### To do
Using the entries below, write out the line with "(st.setWait v).s = st.s := rfl", the line with "(st.setMem v).a = st.a := rfl", and every line in between, exactly as each is written.

Items listed in a dataset
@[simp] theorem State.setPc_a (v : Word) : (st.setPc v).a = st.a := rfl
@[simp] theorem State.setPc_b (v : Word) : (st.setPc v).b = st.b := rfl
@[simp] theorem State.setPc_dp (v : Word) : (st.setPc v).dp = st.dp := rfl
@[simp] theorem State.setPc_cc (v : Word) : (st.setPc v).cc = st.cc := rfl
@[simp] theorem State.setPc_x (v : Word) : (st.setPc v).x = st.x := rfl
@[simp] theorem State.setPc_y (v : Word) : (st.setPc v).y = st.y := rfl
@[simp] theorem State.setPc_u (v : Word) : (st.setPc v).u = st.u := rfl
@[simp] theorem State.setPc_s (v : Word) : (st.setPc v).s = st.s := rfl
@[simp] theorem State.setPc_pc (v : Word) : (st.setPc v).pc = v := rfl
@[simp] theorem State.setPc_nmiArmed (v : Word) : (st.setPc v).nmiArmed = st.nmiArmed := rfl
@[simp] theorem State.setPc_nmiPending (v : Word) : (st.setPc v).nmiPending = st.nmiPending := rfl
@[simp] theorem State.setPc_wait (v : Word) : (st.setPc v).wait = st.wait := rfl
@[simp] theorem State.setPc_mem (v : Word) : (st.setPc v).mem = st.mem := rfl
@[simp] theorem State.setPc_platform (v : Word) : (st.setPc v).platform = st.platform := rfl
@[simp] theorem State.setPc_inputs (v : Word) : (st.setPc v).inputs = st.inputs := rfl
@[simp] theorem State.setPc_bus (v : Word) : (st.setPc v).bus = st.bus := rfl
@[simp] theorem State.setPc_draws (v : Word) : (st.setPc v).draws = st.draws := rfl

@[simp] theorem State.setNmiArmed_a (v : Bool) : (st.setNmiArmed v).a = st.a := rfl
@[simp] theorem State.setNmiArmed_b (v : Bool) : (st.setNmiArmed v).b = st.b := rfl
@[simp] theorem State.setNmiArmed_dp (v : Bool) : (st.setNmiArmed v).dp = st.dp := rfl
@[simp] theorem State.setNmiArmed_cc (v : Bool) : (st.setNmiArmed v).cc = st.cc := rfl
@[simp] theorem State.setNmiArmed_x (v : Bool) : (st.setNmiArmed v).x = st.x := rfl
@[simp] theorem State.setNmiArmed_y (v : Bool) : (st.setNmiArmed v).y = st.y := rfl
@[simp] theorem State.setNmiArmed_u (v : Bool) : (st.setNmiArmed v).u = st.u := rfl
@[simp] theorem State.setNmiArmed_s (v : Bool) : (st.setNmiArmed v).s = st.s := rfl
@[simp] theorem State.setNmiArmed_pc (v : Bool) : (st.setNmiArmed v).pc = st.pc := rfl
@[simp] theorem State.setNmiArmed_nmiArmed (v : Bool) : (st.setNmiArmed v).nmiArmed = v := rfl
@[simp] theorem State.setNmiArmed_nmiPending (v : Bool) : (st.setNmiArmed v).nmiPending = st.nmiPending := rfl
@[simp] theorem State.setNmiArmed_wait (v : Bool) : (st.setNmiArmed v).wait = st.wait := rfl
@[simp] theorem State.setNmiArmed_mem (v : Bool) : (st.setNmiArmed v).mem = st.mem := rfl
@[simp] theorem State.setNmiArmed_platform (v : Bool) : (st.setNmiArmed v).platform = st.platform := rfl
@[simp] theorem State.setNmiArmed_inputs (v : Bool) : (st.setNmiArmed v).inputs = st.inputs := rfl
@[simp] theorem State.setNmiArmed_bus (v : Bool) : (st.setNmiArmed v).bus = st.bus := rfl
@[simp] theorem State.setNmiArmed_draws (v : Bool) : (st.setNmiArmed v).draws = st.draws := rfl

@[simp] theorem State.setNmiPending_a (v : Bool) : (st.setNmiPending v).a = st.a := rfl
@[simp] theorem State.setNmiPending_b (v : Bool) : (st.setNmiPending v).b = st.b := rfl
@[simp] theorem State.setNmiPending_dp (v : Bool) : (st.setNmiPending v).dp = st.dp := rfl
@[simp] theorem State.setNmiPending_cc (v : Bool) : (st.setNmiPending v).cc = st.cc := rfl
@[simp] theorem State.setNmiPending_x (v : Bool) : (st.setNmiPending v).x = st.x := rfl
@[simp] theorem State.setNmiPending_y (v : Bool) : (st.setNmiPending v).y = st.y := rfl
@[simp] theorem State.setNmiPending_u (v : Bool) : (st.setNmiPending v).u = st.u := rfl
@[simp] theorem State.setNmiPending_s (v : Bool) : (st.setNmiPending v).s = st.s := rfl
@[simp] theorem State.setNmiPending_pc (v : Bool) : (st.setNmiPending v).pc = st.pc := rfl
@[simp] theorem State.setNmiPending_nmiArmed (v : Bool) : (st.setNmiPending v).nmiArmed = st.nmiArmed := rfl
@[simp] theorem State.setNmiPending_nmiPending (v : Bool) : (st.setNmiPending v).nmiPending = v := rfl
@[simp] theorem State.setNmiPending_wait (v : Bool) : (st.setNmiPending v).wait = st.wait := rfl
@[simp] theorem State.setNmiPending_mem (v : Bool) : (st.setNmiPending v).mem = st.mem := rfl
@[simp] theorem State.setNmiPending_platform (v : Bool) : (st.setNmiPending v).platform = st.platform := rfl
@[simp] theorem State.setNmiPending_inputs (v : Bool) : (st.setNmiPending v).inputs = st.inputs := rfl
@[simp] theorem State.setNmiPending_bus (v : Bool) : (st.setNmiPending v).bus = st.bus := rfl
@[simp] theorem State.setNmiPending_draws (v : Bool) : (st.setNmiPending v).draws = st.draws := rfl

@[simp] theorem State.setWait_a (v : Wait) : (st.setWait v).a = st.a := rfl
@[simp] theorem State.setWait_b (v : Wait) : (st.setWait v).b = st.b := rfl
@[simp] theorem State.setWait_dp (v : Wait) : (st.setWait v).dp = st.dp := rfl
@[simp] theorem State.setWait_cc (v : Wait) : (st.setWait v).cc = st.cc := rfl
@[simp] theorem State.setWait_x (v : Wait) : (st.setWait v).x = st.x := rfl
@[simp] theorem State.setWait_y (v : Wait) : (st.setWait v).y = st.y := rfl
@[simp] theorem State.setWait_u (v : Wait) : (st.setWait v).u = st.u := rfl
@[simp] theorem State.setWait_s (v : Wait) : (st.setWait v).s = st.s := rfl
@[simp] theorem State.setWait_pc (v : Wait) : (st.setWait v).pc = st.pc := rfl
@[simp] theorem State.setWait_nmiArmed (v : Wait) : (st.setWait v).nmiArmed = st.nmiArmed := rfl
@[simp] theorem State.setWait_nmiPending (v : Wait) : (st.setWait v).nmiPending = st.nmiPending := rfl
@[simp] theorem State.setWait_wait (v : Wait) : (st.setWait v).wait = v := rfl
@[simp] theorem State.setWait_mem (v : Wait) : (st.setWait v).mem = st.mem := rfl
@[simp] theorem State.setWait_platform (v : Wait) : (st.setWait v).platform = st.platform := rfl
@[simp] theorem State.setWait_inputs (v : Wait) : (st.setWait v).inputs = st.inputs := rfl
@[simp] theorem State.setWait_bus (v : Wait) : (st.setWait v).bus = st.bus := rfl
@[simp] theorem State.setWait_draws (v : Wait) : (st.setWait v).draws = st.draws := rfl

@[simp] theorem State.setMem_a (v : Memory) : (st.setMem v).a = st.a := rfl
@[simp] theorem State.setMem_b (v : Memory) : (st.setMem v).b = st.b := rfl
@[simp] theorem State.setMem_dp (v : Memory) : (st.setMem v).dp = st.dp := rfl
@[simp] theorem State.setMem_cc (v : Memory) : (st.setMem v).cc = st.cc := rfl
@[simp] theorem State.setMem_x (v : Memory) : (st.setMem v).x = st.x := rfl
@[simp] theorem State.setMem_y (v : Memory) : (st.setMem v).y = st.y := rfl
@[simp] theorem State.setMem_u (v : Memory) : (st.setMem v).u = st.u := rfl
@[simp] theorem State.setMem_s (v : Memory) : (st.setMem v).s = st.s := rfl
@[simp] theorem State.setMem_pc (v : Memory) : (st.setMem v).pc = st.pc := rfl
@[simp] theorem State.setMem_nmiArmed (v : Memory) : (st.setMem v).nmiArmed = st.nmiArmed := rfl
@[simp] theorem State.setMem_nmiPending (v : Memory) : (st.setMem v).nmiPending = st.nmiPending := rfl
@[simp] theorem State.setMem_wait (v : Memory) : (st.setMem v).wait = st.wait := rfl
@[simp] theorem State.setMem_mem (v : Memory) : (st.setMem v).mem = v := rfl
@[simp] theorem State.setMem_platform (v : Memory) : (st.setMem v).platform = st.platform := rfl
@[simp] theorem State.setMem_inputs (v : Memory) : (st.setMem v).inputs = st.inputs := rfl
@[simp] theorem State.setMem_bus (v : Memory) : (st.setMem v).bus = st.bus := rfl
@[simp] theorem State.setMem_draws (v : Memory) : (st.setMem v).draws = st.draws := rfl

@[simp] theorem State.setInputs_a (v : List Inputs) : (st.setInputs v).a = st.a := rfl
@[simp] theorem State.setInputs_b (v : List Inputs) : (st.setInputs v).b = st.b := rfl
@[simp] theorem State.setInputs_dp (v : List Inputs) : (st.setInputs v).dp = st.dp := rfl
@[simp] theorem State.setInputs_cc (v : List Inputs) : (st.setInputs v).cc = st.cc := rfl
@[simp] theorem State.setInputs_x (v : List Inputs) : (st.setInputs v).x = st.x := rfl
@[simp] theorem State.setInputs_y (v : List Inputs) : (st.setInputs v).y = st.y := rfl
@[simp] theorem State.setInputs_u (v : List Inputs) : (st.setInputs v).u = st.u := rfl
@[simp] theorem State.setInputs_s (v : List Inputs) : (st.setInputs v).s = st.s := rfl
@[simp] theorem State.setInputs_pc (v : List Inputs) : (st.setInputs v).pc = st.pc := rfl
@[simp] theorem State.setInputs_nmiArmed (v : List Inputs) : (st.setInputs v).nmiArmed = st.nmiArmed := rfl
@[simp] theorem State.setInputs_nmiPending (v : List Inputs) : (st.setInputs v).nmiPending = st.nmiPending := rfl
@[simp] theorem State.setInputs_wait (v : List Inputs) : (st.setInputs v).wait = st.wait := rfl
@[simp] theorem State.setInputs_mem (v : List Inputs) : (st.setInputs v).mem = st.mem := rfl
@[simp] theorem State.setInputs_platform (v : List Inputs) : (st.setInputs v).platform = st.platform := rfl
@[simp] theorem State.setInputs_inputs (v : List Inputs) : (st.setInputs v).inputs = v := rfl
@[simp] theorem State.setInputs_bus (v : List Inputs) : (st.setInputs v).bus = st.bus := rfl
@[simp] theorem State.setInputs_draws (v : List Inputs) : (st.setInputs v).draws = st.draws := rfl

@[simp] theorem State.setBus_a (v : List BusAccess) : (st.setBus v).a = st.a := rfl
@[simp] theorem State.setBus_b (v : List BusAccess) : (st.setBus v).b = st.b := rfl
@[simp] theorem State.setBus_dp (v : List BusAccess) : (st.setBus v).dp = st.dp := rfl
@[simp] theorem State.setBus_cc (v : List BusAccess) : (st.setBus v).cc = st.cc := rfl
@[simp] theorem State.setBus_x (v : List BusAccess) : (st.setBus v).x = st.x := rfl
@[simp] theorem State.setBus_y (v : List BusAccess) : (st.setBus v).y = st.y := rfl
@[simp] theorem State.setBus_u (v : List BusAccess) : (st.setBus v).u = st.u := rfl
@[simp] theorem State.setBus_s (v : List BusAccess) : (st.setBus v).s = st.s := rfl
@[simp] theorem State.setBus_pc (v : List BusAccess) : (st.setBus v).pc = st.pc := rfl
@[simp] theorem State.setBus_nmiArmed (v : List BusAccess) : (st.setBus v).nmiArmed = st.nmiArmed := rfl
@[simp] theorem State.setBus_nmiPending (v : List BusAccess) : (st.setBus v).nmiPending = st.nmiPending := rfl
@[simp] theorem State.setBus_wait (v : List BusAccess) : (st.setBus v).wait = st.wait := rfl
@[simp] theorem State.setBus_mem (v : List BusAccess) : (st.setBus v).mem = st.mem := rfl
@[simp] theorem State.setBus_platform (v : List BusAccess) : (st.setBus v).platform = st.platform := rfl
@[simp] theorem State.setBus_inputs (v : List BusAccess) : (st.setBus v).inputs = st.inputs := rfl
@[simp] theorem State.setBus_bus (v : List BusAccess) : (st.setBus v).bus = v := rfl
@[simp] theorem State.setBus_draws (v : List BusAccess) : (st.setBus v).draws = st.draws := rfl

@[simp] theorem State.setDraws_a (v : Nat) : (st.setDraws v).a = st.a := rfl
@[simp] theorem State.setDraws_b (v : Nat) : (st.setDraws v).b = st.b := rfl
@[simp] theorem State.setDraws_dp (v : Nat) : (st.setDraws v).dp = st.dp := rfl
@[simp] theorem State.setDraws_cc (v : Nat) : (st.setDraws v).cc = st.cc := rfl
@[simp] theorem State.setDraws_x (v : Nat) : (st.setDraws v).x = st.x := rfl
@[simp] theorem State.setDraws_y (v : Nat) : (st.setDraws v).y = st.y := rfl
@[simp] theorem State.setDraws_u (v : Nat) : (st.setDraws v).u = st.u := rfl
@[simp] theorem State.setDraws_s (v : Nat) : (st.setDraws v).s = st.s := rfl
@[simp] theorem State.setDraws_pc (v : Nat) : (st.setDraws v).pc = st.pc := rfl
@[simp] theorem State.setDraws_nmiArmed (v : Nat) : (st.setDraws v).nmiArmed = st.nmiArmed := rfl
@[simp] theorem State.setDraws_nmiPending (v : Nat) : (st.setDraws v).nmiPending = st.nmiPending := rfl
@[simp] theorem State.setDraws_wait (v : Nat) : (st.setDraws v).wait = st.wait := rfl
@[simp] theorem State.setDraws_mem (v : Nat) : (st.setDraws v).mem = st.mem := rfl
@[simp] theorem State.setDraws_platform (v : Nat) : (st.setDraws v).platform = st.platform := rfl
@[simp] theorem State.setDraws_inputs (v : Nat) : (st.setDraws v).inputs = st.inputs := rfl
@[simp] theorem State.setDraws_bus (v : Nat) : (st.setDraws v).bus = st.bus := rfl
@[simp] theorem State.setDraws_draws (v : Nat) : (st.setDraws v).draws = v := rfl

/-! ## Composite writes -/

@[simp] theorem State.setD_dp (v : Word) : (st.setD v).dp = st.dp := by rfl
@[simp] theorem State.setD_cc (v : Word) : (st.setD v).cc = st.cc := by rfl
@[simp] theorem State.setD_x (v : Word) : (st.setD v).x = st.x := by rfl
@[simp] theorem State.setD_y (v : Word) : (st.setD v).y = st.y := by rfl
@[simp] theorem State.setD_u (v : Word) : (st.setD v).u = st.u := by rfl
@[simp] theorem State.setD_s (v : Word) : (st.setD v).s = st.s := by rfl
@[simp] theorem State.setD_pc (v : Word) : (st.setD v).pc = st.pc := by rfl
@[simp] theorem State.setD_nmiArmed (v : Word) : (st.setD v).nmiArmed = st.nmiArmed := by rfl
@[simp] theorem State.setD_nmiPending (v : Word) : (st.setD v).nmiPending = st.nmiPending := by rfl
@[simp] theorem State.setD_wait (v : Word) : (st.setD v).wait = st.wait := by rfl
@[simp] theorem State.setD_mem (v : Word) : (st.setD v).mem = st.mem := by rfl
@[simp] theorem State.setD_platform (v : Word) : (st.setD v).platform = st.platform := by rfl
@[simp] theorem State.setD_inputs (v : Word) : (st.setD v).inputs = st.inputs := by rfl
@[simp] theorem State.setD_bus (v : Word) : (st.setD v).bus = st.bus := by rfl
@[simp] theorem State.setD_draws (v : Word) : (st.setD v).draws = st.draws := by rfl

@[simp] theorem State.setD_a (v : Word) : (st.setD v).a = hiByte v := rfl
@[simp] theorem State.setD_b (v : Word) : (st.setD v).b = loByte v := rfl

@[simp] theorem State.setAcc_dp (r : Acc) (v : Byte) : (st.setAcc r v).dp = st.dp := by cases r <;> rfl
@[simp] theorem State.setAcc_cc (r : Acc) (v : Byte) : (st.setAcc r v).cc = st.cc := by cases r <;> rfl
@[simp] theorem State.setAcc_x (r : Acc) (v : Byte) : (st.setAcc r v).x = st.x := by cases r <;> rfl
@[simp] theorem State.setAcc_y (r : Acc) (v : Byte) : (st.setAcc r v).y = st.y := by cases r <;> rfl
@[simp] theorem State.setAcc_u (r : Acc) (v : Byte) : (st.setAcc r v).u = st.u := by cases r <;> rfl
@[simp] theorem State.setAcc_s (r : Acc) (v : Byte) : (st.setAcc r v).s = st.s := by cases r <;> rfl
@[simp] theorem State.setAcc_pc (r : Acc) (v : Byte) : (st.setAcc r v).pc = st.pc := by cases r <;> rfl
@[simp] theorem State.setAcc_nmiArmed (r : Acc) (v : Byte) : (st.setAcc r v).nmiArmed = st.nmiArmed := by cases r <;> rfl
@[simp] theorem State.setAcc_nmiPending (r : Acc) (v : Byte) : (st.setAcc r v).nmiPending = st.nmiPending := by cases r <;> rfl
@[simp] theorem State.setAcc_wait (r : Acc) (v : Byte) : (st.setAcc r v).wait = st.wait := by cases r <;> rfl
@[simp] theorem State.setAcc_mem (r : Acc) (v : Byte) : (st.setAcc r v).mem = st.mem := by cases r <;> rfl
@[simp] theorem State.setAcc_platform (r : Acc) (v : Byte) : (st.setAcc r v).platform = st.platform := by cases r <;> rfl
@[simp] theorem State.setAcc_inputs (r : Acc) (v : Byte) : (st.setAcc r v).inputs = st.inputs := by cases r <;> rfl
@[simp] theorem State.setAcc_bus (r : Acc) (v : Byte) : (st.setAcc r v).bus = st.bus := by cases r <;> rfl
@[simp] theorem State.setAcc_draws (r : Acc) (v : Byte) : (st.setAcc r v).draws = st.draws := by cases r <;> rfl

### Result of the exercise
@[simp] theorem State.setWait_s (v : Wait) : (st.setWait v).s = st.s := rfl
@[simp] theorem State.setWait_pc (v : Wait) : (st.setWait v).pc = st.pc := rfl
@[simp] theorem State.setWait_nmiArmed (v : Wait) : (st.setWait v).nmiArmed = st.nmiArmed := rfl
@[simp] theorem State.setWait_nmiPending (v : Wait) : (st.setWait v).nmiPending = st.nmiPending := rfl
@[simp] theorem State.setWait_wait (v : Wait) : (st.setWait v).wait = v := rfl
@[simp] theorem State.setWait_mem (v : Wait) : (st.setWait v).mem = st.mem := rfl
@[simp] theorem State.setWait_platform (v : Wait) : (st.setWait v).platform = st.platform := rfl
@[simp] theorem State.setWait_inputs (v : Wait) : (st.setWait v).inputs = st.inputs := rfl
@[simp] theorem State.setWait_bus (v : Wait) : (st.setWait v).bus = st.bus := rfl
@[simp] theorem State.setWait_draws (v : Wait) : (st.setWait v).draws = st.draws := rfl

@[simp] theorem State.setMem_a (v : Memory) : (st.setMem v).a = st.a := rfl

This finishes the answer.